Now, we invoke the prediction method and pass the validation dataset.
# Predicting the test data setpredict (x_valid, classifiers, y_valid)
Result: XGBoost provides the highest accuracy score [12] of 89.83%among other classifiers, for the validation dataset.
Conclusion
In summary, our team at Cocolevio has learned to create a model, with around 89% accuracy, that can identify prospects using machine learning that are likely to subscribe to the product, enabling us to target those customers and focus our advertising efforts on them.
This will improve marketing and operational efficiency, as we will be focused on a particular section of the customer base which we now know is more likely to subscribe to our services.
Credits
Thanks again to the University of California Irvine for providing this dataset.
References
[1] outliers: A value that ”lies outside” (is much smaller or larger than) most of the other values in a set of data. For example, in the scores 25,29,3,32,85,33,27,28 both 3 and 85 are ”outliers”
[2] balance: Overall balance amount of the customer
[3] duration: Last contact duration with the customer, in seconds (numeric)
[4] dummy variables: Dummy variables are ”proxy” variables or numeric stand-ins for qualitative facts i.e categorical variables
[5] dummy variable trap: The Dummy Variable trap is a scenario in which the independent variables are multicollinear — a scenario in which two or more variables are highly correlated; in simple terms, one variable can be predicted from the others.

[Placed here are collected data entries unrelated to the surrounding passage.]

-- ==== Sys2Proof/Machine/PairSnap.lean ====
section
/-! DEFINITION. The snapshot that the active device sends to a device that joins: the committed and scheduled state as
messages, and what the active device does when its peer reports a role (R435, R440, R446). Log 32. -/

namespace Sys2Proof.Machine
open Reg

/-! ### Changes as descriptors (R76 .. R82, R86) -/

/-- A synthetic descriptor: its opcode, the words of its body from word 5, and its buffer. -/
structure SnapCmd where
  part : Nat := 0
  op : Nat
  group : Nat := 0
  bank : Bool := false
  body : List Nat
  data : List Byte := []
  cseq : Nat := 0
  deriving DecidableEq, Repr

/-- Two signed 16-bit halves of a word. -/
def halves (a b : Int) : Nat := unsignedOf 16 a + 2 ^ 16 * unsignedOf 16 b

def Tile.words (t : Tile) : List Nat := [t.src + 2 ^ 12 * t.lat, halves t.x t.y, t.w + 2 ^ 16 * t.h, 0]

def policyWords (target i l : Nat) (p : Policy) : List Nat :=
  let own := p.preset = 255
  [target, i + 2 ^ 16 * l, p.preset, if own then p.maxAgeMs + 2 ^ 16 * p.stallMs else 0,
    if own then bit p.hbChk + 2 * bit p.verdict + 2 ^ 4 * p.action else 0]

/-- The descriptor that asks for a change; implicit steps have none. -/
def Change.cmd : Change → Option SnapCmd
  | .route d src lat _ v a n =>
    some { op := 0x10, body := [d + 2 ^ 16 * src + 2 ^ 28 * lat, bit v + 2 * bit a + 4 * bit n] }
  | .audioMap _ w0 w1 => some { op := 0x12, body := [], data := wordBytes [w0, w1] }
  | .audioGain o b ms g => some { op := 0x13, body := [], data := wordBytes [o + 2 ^ 15 * bit b + 2 ^ 16 * ms, g] }
  | .layer c l x =>
    some { op := 0x14, data := wordBytes (x.tiles.flatMap Tile.words)
           body := [c + 2 ^ 8 * l + 2 ^ 12 * x.kind + 2 ^ 16 * x.src + 2 ^ 28 * x.lat, halves x.x x.y, x.w + 2 ^ 16 * x.h,
             x.alpha + 2 ^ 16 * x.ref, x.cropX + 2 ^ 16 * x.cropY, x.cropW + 2 ^ 16 * x.cropH, x.level] }
  | .compSet c act out plane z zen bg =>
    some { op := 0x15, body := [c + 2 ^ 8 * act, out + 2 ^ 8 * plane, z + 2 ^ 31 * bit zen, bg] }
  | .freshDst d p => some { op := 0x16, body := policyWords 1 d 0 p }
  | .freshLayer c l p => some { op := 0x16, body := policyWords 2 c l p }
  | .alloc n sh _ explicit =>
    if explicit then some { op := 0x22, body := [n, sh.depth + 2 ^ 8 * sh.ladder, sh.store] } else none
  | .holdBuf .. => none
  | .ancInsert d line rep ws => some { op := 0x33, body := [d, line + 2 ^ 16 * rep], data := wordBytes ws }
  | .flowAdd f ws => some { op := 0x40, body := [f], data := wordBytes ws }
  | .flowDel f _ => some { op := 0x41, body := [f] }
  | .probeCtl c act pc => some { op := 0x51, body := [c, if act = 4 then 0 else act + 1, pc] }

def SnapCmd.desc (c : SnapCmd) : List Nat :=
  let ws := [c.op + 2 ^ 9 * bit c.bank, c.group, 0, 0, c.data.length] ++ c.body
  ws ++ List.replicate (16 - ws.length) 0

/-! ### Committed state (R439, R446) -/

/-- What makes an object what it is in a configuration. -/
def Cfg.objChanges (g : Cfg) (obj : Nat) : List Change :=
  if obj < 1024 then
    let x := g.dst obj
    [.route obj x.vsrc x.lat 0 true false false, .route obj x.asrc x.lat 0 false true false,
      .route obj x.nsrc x.lat 0 false false true, .freshDst obj x.policy]
  else if obj < 2048 then
    let c := obj - 1024
    let m := g.cmp c
    .compSet c (if m.enabled then 1 else 2) m.outFmt m.plane m.zperm m.zpermEn m.bg ::
      (List.range 8).flatMap (fun l => [.layer c l (m.layer l), .freshLayer c l (m.layer l).policy])
  else
    let x := g.chan (obj - 2048)
    [.audioMap (obj - 2048) ((obj - 2048) + 2 ^ 15 * (x.map0 / 2 ^ 15)) x.map1, .audioGain (obj - 2048) false 0 x.gainA,
      .audioGain (obj - 2048) true 0 x.gainB]

/-- The committed configuration as changes: compositors' settings before the rings, and the rings before their readers. -/
def Cfg.changes (g : Cfg) : List Change :=
  let objs := g.cmps.map (fun e => objCmp e.1)
  let sets := objs.flatMap (fun o => (g.objChanges o).take 1)
  let rings := g.rings.map (fun e => Change.alloc e.1 e.2 0 true)
  let rest := objs.flatMap (fun o => (g.objChanges o).drop 1)
  sets ++ rings ++ rest ++ (g.dsts.map (·.1)).flatMap g.objChanges ++ (g.chans.map (fun e => objChan e.1)).flatMap g.objChanges

/-- The committed configuration with what is about to apply without a further decision. -/
def State.snapCfg (s : State) : Cfg :=
  (s.take.takes.filter (fun k => k.kind == .immediate || k.state == .decided)).foldl s.takeAll s.cfg

/-- Flow contexts, insertions that last and probe cores. -/
def State.snapOthers (s : State) : List Change :=
  s.media.flows.filterMap (fun e => e.2.map (fun f => Change.flowAdd e.1 f.words)) ++
  s.store.dsts.flatMap (fun e => e.2.inserts.map (fun i => Change.ancInsert e.1 i.line i.left i.words))

/-- The values of a table up to its last key. -/
def denseValues (t : Tab Nat) : List Nat := (List.range ((t.getLast?.map (fun e => e.1 + 1)).getD 0)).map (Tab.get 0 t)

/-- The programs of probe cores, and the cores that run. -/
def State.snapProbes (s : State) : List SnapCmd :=
  s.probe.cores.flatMap (fun e =>
    let load (mem : Nat) (data : List Byte) : List SnapCmd :=
      if data.isEmpty then [] else [{ op := 0x50, body := [e.1 + 2 ^ 8 * mem, 0], data := data }]
    load 1 (wordBytes (denseValues e.2.imem)) ++ load 2 ((denseValues e.2.dmem).flatMap (leBytes 2)) ++
      (if s.fld PROBE_STATE e.1 = coreStopped then []
       else (Change.probeCtl e.1 0 (s.fld PROBE_ENTRY e.1)).cmd.toList))

/-- Stored graphics. -/
def State.snapGraphics (s : State) : List SnapCmd :=
  s.store.graphics.filterMap (fun e => e.2.map (fun g =>
    { part := e.1 / 4096, op := 0x30, body := [e.1 % 4096, g.w + 2 ^ 16 * g.h], data := wordBytes g.data }))

/-- Ownership that is not at its reset value. -/
def State.snapOwners (s : State) : List CwMsg :=
  ((List.range 3072).filter (fun o => s.fld OWN_OWNER o != 0 || s.fldOn OWN_SHARED o)).map (fun o =>
    { ty := Msg.MIRROR_OWN, words := [o + 2 ^ 12 * s.fld OWN_OWNER o + 2 ^ 16 * s.fld OWN_SHARED o] })

/-- The RW and RWL fields of a register as a word. -/
def State.rwWord (s : State) (b : Blk) (off : Nat) : Nat :=
  ((b.at? off).map (fun x => if x.1.ty = .rw ∨ x.1.ty = .rwl then s.fld x.1 x.2.1 x.2.2 * 2 ^ x.1.lo else 0)).sum

/-- Mirrored blocks in the order in which a snapshot carries them: what others rest on comes first. -/
def snapBlocks : List Blk := [.fresh, .sdirx, .sditx, .src, .aud, .cmp, .probe, .ancq, .aesin, .aesout, .dst]

/-- Mirrored registers that are not at their reset values, the control words of a block last. -/
def State.snapRegs (s : State) : List CwMsg :=
  let offs := (s.regs.map (fun e => e.1 / 32 * 4)).eraseReps
  snapBlocks.flatMap (fun b =>
    ((offs.filter (fun o => match blockAt o with | some (x, _) => x == b && hasRw b o | none => false)).reverse).map (fun o =>
      { ty := Msg.MIRROR_REG, words := [word64 o (s.rwWord b o), s.now] }))

/-- Writes that wait for their instant. -/
def State.snapHeld (s : State) : List CwMsg :=
  s.cway.held.map (fun h => { ty := Msg.MIRROR_REG, words := [word64 h.off h.value, h.at'] })

/-- SEQ_ALIGN for the newest slot of each source, at most 2,047 records a message (R445, R447). -/
def State.snapAlign (s : State) : List CwMsg :=
  let recs := s.store.srcs.filterMap (fun e =>
    ((s.slotsOf e.1).find? (fun x => x.slot.seq == e.2.seq)).map (fun x => [word64 e.1 x.slot.seq, x.slot.tStart]))
  (List.range ((recs.length + 2046) / 2047)).map (fun i =>
    { ty := Msg.SEQ_ALIGN, words := ((recs.drop (2047 * i)).take 2047).flatten })

/-! ### Scheduled takes (R440) -/

inductive SnapItem where
  | cmd (c : SnapCmd)
  | msg (m : CwMsg)
  deriving DecidableEq, Repr

def milepostWords (t : Nat) : List Nat := [0, t % 2 ^ 32, t / 2 ^ 32]

/-- A scheduled take: its members, the descriptor that scheduled it, and GROUP_END. -/
def State.snapTake (s : State) (k : Take) : List SnapItem :=
  let members := k.todo.filterMap Change.cmd
  let cmds : List SnapCmd :=
    match k.kind with
    | .group =>
      members.map (fun c => { c with part := k.part, group := k.group }) ++
        [{ part := k.part, op := 0x20, group := k.group, body := milepostWords k.t, cseq := k.seq }]
    | .flip =>
      ((k.marks.flatMap (s.bank k.part).copies.objChanges).filterMap Change.cmd ++ members).map (fun c =>
          { c with part := k.part, bank := true }) ++
        [{ part := k.part, op := 0x21, body := milepostWords k.t, cseq := k.seq }]
    | _ => members.map (fun c => { c with part := k.part, cseq := k.seq })
  cmds.map .cmd ++ [.msg { ty := Msg.GROUP_END, words := [k.word, k.t, k.count] }]

/-- Takes that are scheduled or sealed, in sequence order. -/
def State.snapTakes (s : State) : List Take :=
  (s.take.takes.filter (fun k => k.kind != .immediate && (k.state == .scheduled || k.state == .sealed))).mergeSort
    (fun a b => decide (a.seq ≤ b.seq))

/-- The messages between SNAP_BEGIN and SNAP_END, before descriptors have their numbers. -/
def State.snapItems (s : State) : List SnapItem :=
  (s.snapOwners ++ s.snapRegs ++ s.snapHeld).map .msg ++ s.snapGraphics.map .cmd ++
  ((s.snapCfg.changes ++ s.snapOthers).filterMap Change.cmd).map .cmd ++ s.snapProbes.map .cmd ++
  s.snapAlign.map .msg ++ s.snapTakes.flatMap s.snapTake

/-- Descriptors are numbered from the device's count (R446). -/
def snapMsgs (id : Nat) : List SnapItem → List CwMsg
  | [] => []
  | .msg m :: l => m :: snapMsgs id l
  | .cmd c :: l => cmdMsgs id c.part 0 c.cseq c.desc c.data ++ snapMsgs ((id + 1) % 2 ^ 32) l

def SnapItem.isCmd : SnapItem → Bool
  | .cmd _ => true
  | .msg _ => false

/-- A snapshot is sent to the peer that joins (R435, R446). RECORDS counts every message of it. -/
def State.sendSnapshot (s : State) : State :=
  let items := s.snapItems
  let ms := snapMsgs s.cway.cmdId items
  let w := word64 (s.take.nextSeq % 2 ^ 32) (ms.length + 2)
  let p := s.cway
  let s := s.setCway { p with
    cmdId := (p.cmdId + (items.filter SnapItem.isCmd).length) % 2 ^ 32, snapSent := true, rxSync := true }
  ((s.send Msg.SNAP_BEGIN [w]).sendAll ms).send Msg.SNAP_END [w]

/-! ### What the peer reports (R435) -/

/-- The peer has reported its role. -/
def State.peerIs (s : State) (st : Nat) : State :=
  let s := s.setFld CWAY_PEER_STATE st
  let p := s.cway
  let s := s.when (st != Role.JOINING && st != Role.STANDBY) (fun s => s.setCway { p with snapSent := false })
  if s.role = Role.ACTIVE ∧ st ≠ Role.STANDBY then (if s.exchanging then s else s.enterRole Role.SOLO 0)
  else if s.role = Role.SOLO ∧ st = Role.STANDBY then s.enterRole Role.ACTIVE 0
  else if s.isActive ∧ st = Role.JOINING ∧ s.cway.snapSent = false then s.sendSnapshot
  else s

end Sys2Proof.Machine
end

[6] multicollinearity: Multicollinearity occurs when independent variables in a regression model are correlated. This correlation is a problem because independent variables should be independent. If the degree of correlation between variables is high enough, it can cause problems when you fit the model and interpret the results.
[7] correlation: Correlation is a statistical measure that indicates the extent to which two or more variables fluctuate together. A positive correlation exists when two variables move in the same direction. A basic example of a positive correlation is height and weight-taller people tend to be heavier, and vice versa
[8] dependent variable: The dependent variable is sometimes called ”the outcome variable.” also known as the target variable
[9] independent variable: An independent variable is a variable believed to affect the dependent variable
[10] overfitting: Overfitting refers to a model that models the training data too well. Overfitting happens when a model learns the detail and noise in the training data to the extent that it negatively impacts the performance of the model on new data.
[11] standardizing: Standardization is the process of putting different variables on the same scale. This process allows you to compare values between different ranges of variables.
[12] accuracy score: accuracy is the fraction of predictions our model got right. It is the number of correct predictions made divided by the total number of predictions made, multiplied by 100 to turn it into a percentage. The higher the accuracy score the better the model.